Introduction: The drug development cost is increasing and developing a successful drug is estimated to be in the range of billions of dollars. The leading causes for this are due to a general increase in R&D cost as well as a decrease in clinical success rates. In silico methods, such as virtual screenings, have become more prominent within drug discovery as they can early in development identify potential chemical starting points. However, with the massive increase in available compounds and molecular targets in the last decades, these datasets need to be properly filtered to generate good results. Recently, a tool called macHine leArning booSTEd dockiNg (HASTEN) has been implemented in virtual screening campaigns to enhance their effectiveness. By only docking a fraction of dataset, HASTEN can accurately predict docking scores for the remaining compounds, speeding up the screening process. Although HASTEN in its current state can generate good results, the tool is still being improved.
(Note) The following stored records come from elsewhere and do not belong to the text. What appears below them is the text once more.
/-- Bit 5 of a group byte is no part of the group number (R80, R113): in a 16-bit and in a 24-bit frame the two spellings
of a group give the same record but for the echoed address byte. -/
def Obligations.TwoSpellingsOfAGroup : Prop :=
  ∀ (g : BitVec 4) (ib op : Byte) (s : State),
    let low : Byte := 0x81#8 + g.setWidth 8 * 2#8
    let high : Byte := 0xA1#8 + g.setWidth 8 * 2#8
    ∀ w ∈ [(word16 low op, word16 high op), (word24 low ib op, word24 high ib op)],
      ∃ t u, step (s.presenting w.1) = .next t ∧ step (s.presenting w.2) = .next u ∧
        t.res.dc.akind = .group ∧ t.res.dc.af1.toNat = g.toNat ∧ t.res.dc.ab = low ∧
        u = { t with res := { t.res with dc := { t.res.dc with ab := high } } }

/-- Above 0x94 the control-device table misses under every image of this block (R32, R202, R205 (c)). -/
def Obligations.ControlOpcodesAbove94Miss : Prop :=
  ∀ (form : AddrForm) (ib op : Byte) (s : State), isConfiguration s.cfg.img = true → 0x94 < op.toNat →
    exec (.g24Lut form ib op) s = .next (afterAccepted s (frame24Record (specResolve form.byte) form.byte ib op
      ⟨.ctrlUndef, 0#8, .plain, .unaddressed⟩ s.ctx))

/-- The census of the address byte on 16-bit frames (R120) and of the INITIALISE opcode byte (R171), counted with the
pseudocode's resolver and sub-case function. -/
def Obligations.AddressByteCensus : Prop :=
  let count := fun (k : AddrKind) =>
    ((List.range 256).filter (fun a => (specResolve (BitVec.ofNat 8 a)).1 == k)).length
  let subs := fun (i : InitSub) => ((List.range 256).filter (fun a => specInitSub (BitVec.ofNat 8 a) == i)).length
  count .short = 64 ∧ count .group = 32 ∧ count .bcUnaddr = 1 ∧ count .bc = 1 ∧ count .special = 31 ∧
    count .reserved = 26 ∧ count .unmatched = 101 ∧
    subs .unaddressed = 1 ∧ subs .all = 1 ∧ subs .one = 64 ∧ subs .noneResponds = 190

/-! ### Start-up -/

/-- An image that is no configuration of this block is refused: among others one that leaves a family base unmapped
(R31), maps a control-device opcode above 0x94 (R32), or holds a name R250 does not allow (U12): an empty one, one that
starts with `-`, has a space at an end, is `RESERVED`, or has a character that is not printable ASCII (0x20 to 0x7E, log
entry 15). An image that is a configuration starts the block in the reset state with that configuration (R283, R285). That
the refusal is taken at start-up, not in a step, is the model's choice (log entry 8). -/
def Obligations.StartUpRefusesBadImages : Prop :=
  ∀ cfg : Config,
    (isConfiguration cfg.img = false → State.powerUp cfg = .refused .notAConfiguration) ∧
    (∀ b ∈ familyBases, memRead cfg.img .gear b = none → State.powerUp cfg = .refused .notAConfiguration) ∧
    (∀ a : Byte, 0x94 < a.toNat → (memRead cfg.img .ctrl a).isSome = true →
      State.powerUp cfg = .refused .notAConfiguration) ∧
    (∀ (space : Space) (a : Byte) (e : RomEntry), memRead cfg.img space a = some e →
      (e.name = "" ∨ e.name = "RESERVED" ∨ e.name.toList.head? = some '-' ∨ e.name.toList.head? = some ' ' ∨
        e.name.toList.getLast? = some ' ' ∨ (∃ c ∈ e.name.toList, c.toNat < 0x20 ∨ 0x7E < c.toNat)) →
      State.powerUp cfg = .refused .notAConfiguration) ∧
    (isConfiguration cfg.img = true → ∃ s, State.powerUp cfg = .next s ∧ s.cfg = cfg ∧ s.ctx = State.reset.ctx ∧
      s.res = State.reset.res ∧ s.input = [] ∧ StateInv s)

/-- The model's choice (log entry 4, on R283): while the host presents no operation, a step changes nothing. -/
def Obligations.BlockWaitsForTheHost : Prop :=
  ∀ s : State, s.input = [] → step s = .next s

/-! ### Texts -/

/-- `TEXT` is total on what a decode produces (R210, R242 (a)): after an accepted FRAME, with an image of this block, there
are a label and a text; after a rejected one there are none. -/
def Obligations.AcceptedFramesHaveTexts : Prop :=
  ∀ (s : State) (w : OpWord), isConfiguration s.cfg.img = true → opSel w = 1#2 →
    ∃ t, step (s.presenting w) = .next t ∧ (inContract w ↔ ∃ lbl txt, t.text = some (lbl, txt))

/-- The padded label (R211, R242 (b)): for the record of an accepted FRAME it has exactly the configured width whenever
that width is 9 or more, and it is never cut. -/
def Obligations.LabelsFillTheirWidth : Prop :=
  ∀ (s t : State) (w : OpWord) (lbl txt : Text) (n : Nat), inContract w → step (s.presenting w) = .next t →
    t.text = some (lbl, txt) → labelWidth s.cfg t.res.dc.lc = some n →
    lbl.length = max n (label t.res.dc).length ∧ (9 ≤ n → lbl.length = n)

/-- The three visual classes stay apart (R220, R242 (c)): with an image of this block, the text of an accepted FRAME starts
with `---` exactly for the six placeholder kinds, and is `RESERVED` exactly for `C_RESERVED`. -/
def Obligations.PlaceholdersAreDistinguishable : Prop :=
  ∀ (s t : State) (w : OpWord) (lbl txt : Text), isConfiguration s.cfg.img = true → inContract w →
    step (s.presenting w) = .next t → t.text = some (lbl, txt) →
    (("---".toList <+: txt) ↔ t.res.dc.ckind.isPlaceholder = true) ∧
    (txt = "RESERVED".toList ↔ t.res.dc.ckind = .reserved)

/-- The text of a counted family (R153, R222): for base `B` with the name `N` and counter `k`, the frame `addr|B+k` renders
as `N`, a space, `k` in decimal. -/
def Obligations.CountedFamilyText : Prop :=
  ∀ (form : AddrForm) (b : Byte) (k : BitVec 4) (n : Text) (s : State), b ∈ familyBases →
    nameAt s.cfg.img .gear b = some n →
    ∃ t lbl, step (s.presenting (word16 form.byte (b + k.setWidth 8))) = .next t ∧
      t.text = some (lbl, n ++ " ".toList ++ dec k.toNat)

/-- The text of an 8-bit frame (R150, R221): `DATA 0x` and the byte in two upper-case hex digits, under a blank label of
the configured width, for every byte and whatever the context. -/
def Obligations.DataFrameText : Prop :=
  ∀ (d : Byte) (s : State), ∃ t, step (s.presenting (frameWord 8#8 (0#16 ++ d))) = .next t ∧
    t.text = some (List.replicate s.cfg.labelW8 ' ', "DATA 0x".toList ++ hexUpper 2 d.toNat)

/-- Undefined-opcode monotonicity (R161, R202, R205 (d), R223, R225): an opcode byte absent from a table renders the same
placeholder under every addressed form. -/
def Obligations.UndefinedOpcodeText : Prop :=
  ∀ (form : AddrForm) (ib op : Byte) (s : State),
    let code := "--- CODE 0x".toList ++ hexUpper 2 op.toNat ++ " = ".toList ++ dec op.toNat
    (isFamily op = false → memRead s.cfg.img .gear op = none →
      ∃ t lbl, step (s.presenting (word16 form.byte op)) = .next t ∧
        t.text = some (lbl, code ++ " UNDEFINED CONTROL GEAR COMMAND".toList)) ∧
    (memRead s.cfg.img .ctrl op = none →
      ∃ t lbl, step (s.presenting (word24 form.byte ib op)) = .next t ∧
        t.text = some (lbl, code ++ " UNDEFINED CONTROL DEVICE COMMAND".toList))

/-- The four INITIALISE texts (R171, R226), on the frames `0xC101xx`. -/
def Obligations.InitialiseTexts : Prop :=
  ∀ (op : Byte) (s : State), ∃ t lbl, step (s.presenting (assemble (asmInitialise op))) = .next t ∧
    t.text = some (lbl,
      if op = 0xFF#8 then "INITIALISE (UNADDRESSED)".toList
      else if op = 0x00#8 then "INITIALISE (ALL)".toList
      else if op.toNat % 2 = 1 ∧ op.toNat ≤ 0x7F then
        "INITIALISE (G".toList ++ dec2 (op.toNat / 2) ++ ")".toList
      else "INITIALISE (NONE) - 0x".toList ++ hexUpper 2 op.toNat)

/-- The labels of the resolver's kinds and of power-cycle frames, padded to the configured width (R211 to R216, R219): the
four addressed forms under either frame width, the optional fields of a power-cycle notification, and blanks for every
frame whose kind has no label. -/
def Obligations.LabelTemplates : Prop :=
  ∀ s : State, isConfiguration s.cfg.img = true →
    (∀ (form : AddrForm) (ib op : Byte), ∃ t u txt txt', step (s.presenting (word16 form.byte op)) = .next t ∧
      t.text = some (padded s.cfg.labelW16 form.templateLabel, txt) ∧
      step (s.presenting (word24 form.byte ib op)) = .next u ∧
      u.text = some (padded s.cfg.labelW24 form.templateLabel, txt')) ∧
    (∀ gv g av a, ∃ t, step (s.presenting (assemble (asmPower gv g av a))) = .next t ∧
      t.text = some (padded s.cfg.labelW24
        ((if gv = 1#1 then "G".toList ++ twoDigits g.toNat else []) ++
          (if av = 1#1 then "A".toList ++ twoDigits a.toNat else [])), "POWER CYCLE EVENT".toList)) ∧
    (∀ w : OpWord, inContract w → ∃ t lbl txt, step (s.presenting w) = .next t ∧ t.text = some (lbl, txt) ∧
      (t.res.dc.akind ∈ [AddrKind.none, .special, .reserved, .unmatched, .evReserved] → lbl = List.replicate
        (if opLen w = 8#8 then s.cfg.labelW8 else if opLen w = 16#8 then s.cfg.labelW16 else s.cfg.labelW24) ' '))

/-- The texts of table entries (R222, R224, R227, R228): a gear or control-device command renders as its name alone; a
`C1` entry as its name and, by its shape, its payload in hex and decimal, or in hex, decimal and binary; a `C1` miss as the
placeholder with the instance byte. -/
def Obligations.TableEntryTexts : Prop :=
  ∀ (form : AddrForm) (ib op : Byte) (s : State),
    (∀ n, isFamily op = false → nameAt s.cfg.img .gear op = some n →
      ∃ t lbl, step (s.presenting (word16 form.byte op)) = .next t ∧ t.text = some (lbl, n)) ∧
    (∀ n, nameAt s.cfg.img .ctrl op = some n →
      ∃ t lbl, step (s.presenting (word24 form.byte ib op)) = .next t ∧ t.text = some (lbl, n)) ∧
    (ib ≠ 0x01#8 → ∃ t lbl, step (s.presenting (word24 0xC1#8 ib op)) = .next t ∧ t.text = some (lbl,
      let hexDec := " 0x".toList ++ hexUpper 2 op.toNat ++ " = ".toList ++ dec op.toNat
      match memRead s.cfg.img .c1 ib with
      | some ⟨n, .plain⟩ => n.toList
      | some ⟨n, .hexDec⟩ => n.toList ++ hexDec
      | some ⟨n, .hexDecBin⟩ => n.toList ++ hexDec ++ " = ".toList ++ binary 8 op.toNat ++ "b".toList
      | none => "--- CODE 0x".toList ++ hexUpper 2 ib.toNat ++ " = ".toList ++ dec ib.toNat ++
          " UNDEFINED CONTROL DEVICE SPECIAL COMMAND".toList))

/-- The texts of the frames that reach no table (R229 to R235): direct write, the two register pairs, the unassigned
special bytes of either width, the address bytes no rule covers, and `RESERVED`. -/
def Obligations.UntabledTexts : Prop :=
  ∀ (ib op : Byte) (s : State),
    let shows := fun (w : OpWord) (txt : Text) => ∃ t lbl, step (s.presenting w) = .next t ∧ t.text = some (lbl, txt)
    let hex := fun (b : Byte) => "0x".toList ++ hexUpper 2 b.toNat
    let code := fun (b : Byte) => "--- CODE ".toList ++ hex b ++ " = ".toList ++ dec b.toNat
    shows (word24 0xC5#8 ib op) ("DIRECT WRITE MEMORY (DTR0,".toList ++ hex ib ++ ") : ".toList ++ hex op) ∧
    shows (word24 0xC7#8 ib op) ("DTR1:DTR0 (".toList ++ hex ib ++ ",".toList ++ hex op ++ ")".toList) ∧
    shows (word24 0xC9#8 ib op) ("DTR2:DTR1 (".toList ++ hex ib ++ ",".toList ++ hex op ++ ")".toList) ∧
    (∀ ab ∈ [0xC3#8, 0xCB#8, 0xCD#8, 0xCF#8, 0xD1#8, 0xD3#8, 0xD5#8, 0xD7#8, 0xD9#8, 0xDB#8, 0xDD#8, 0xDF#8],
      shows (word24 ab ib op) (code ab ++ " UNKNOWN CONTROL DEVICE SPECIAL COMMAND".toList)) ∧
    (∀ ab : Byte, (specResolve ab).1 = .special →
      shows (word16 ab op) (code ab ++ " UNDEFINED SPECIAL COMMAND".toList)) ∧
    (∀ ab : Byte, (specResolve ab).1 = .unmatched → shows (word16 ab op) (code ab ++ " UNDEFINED ADDRESS".toList)) ∧
    (∀ ab : Byte, (specResolve ab).1 = .reserved → shows (word16 ab op) "RESERVED".toList ∧
      (ab.getLsbD 0 = true → shows (word24 ab ib op) "RESERVED".toList))

/-- The number formats of R13, for every number a label or a text can hold: decimal without padding and with two digits,
upper-case hexadecimal with two and three digits, binary with eight and twelve. -/
def Obligations.NumberFormats : Prop :=
  let upper := fun (n : Nat) => Char.ofNat (if n < 10 then 48 + n else 55 + n)
  let bits := fun (w n : Nat) => (List.range w).map (fun i => if n / 2 ^ (w - 1 - i) % 2 = 1 then '1' else '0')
  (∀ n < 100, dec2 n = twoDigits n) ∧
  (∀ n < 10, dec n = [Char.ofNat (48 + n)]) ∧
  (∀ n < 1024, 10 ≤ n → dec n = dec (n / 10) ++ [Char.ofNat (48 + n % 10)]) ∧
  (∀ n < 256, hexUpper 2 n = [upper (n / 16), upper (n % 16)]) ∧
  (∀ n < 1024, hexUpper 3 n = [upper (n / 256), upper (n / 16 % 16), upper (n % 16)]) ∧
  (∀ n < 256, binary 8 n = bits 8 n) ∧
  (∀ n < 1024, binary 12 n = bits 12 n)
end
Aim: The aim of this study is to find optimizations in the HASTEN protocol to better predict top scoring compounds by investigating HASTEN’s performance on three antibiotic targets.
Methods: Baseline performance was generated by training models using the default HASTEN settings, where recall was used as the primary evaluation metric. New models were trained by systematically changing settings to improve HASTEN’s performance. Various settings were investigated, including the number of iterations, different datasets variants, training set size, additional feature generators, hyperparameter optimization, activation methods and optimizers.
Results: Many investigated settings failed to improve performance, while some even decreased performance. The biggest increase in model performance was seen in models trained with additional Morgan fingerprints, which improved recall by 20% across all targets. The addition of Morgan fingerprints made the models less stable but could be stabilized with the addition of hyperparameters.
Conclusions: In this study we found optimizations that could enhance the performance of HASTEN screenings as well as settings to avoid. Mainly, the addition of Morgan fingerprint features improved recall values the most, in conjunction with hyperparameters it created a stable and reliable model. Potential areas that could further improve HASTEN performance include investigation of larger datasets, systematic selection of initial training compounds, cross-fold validation and ensembles.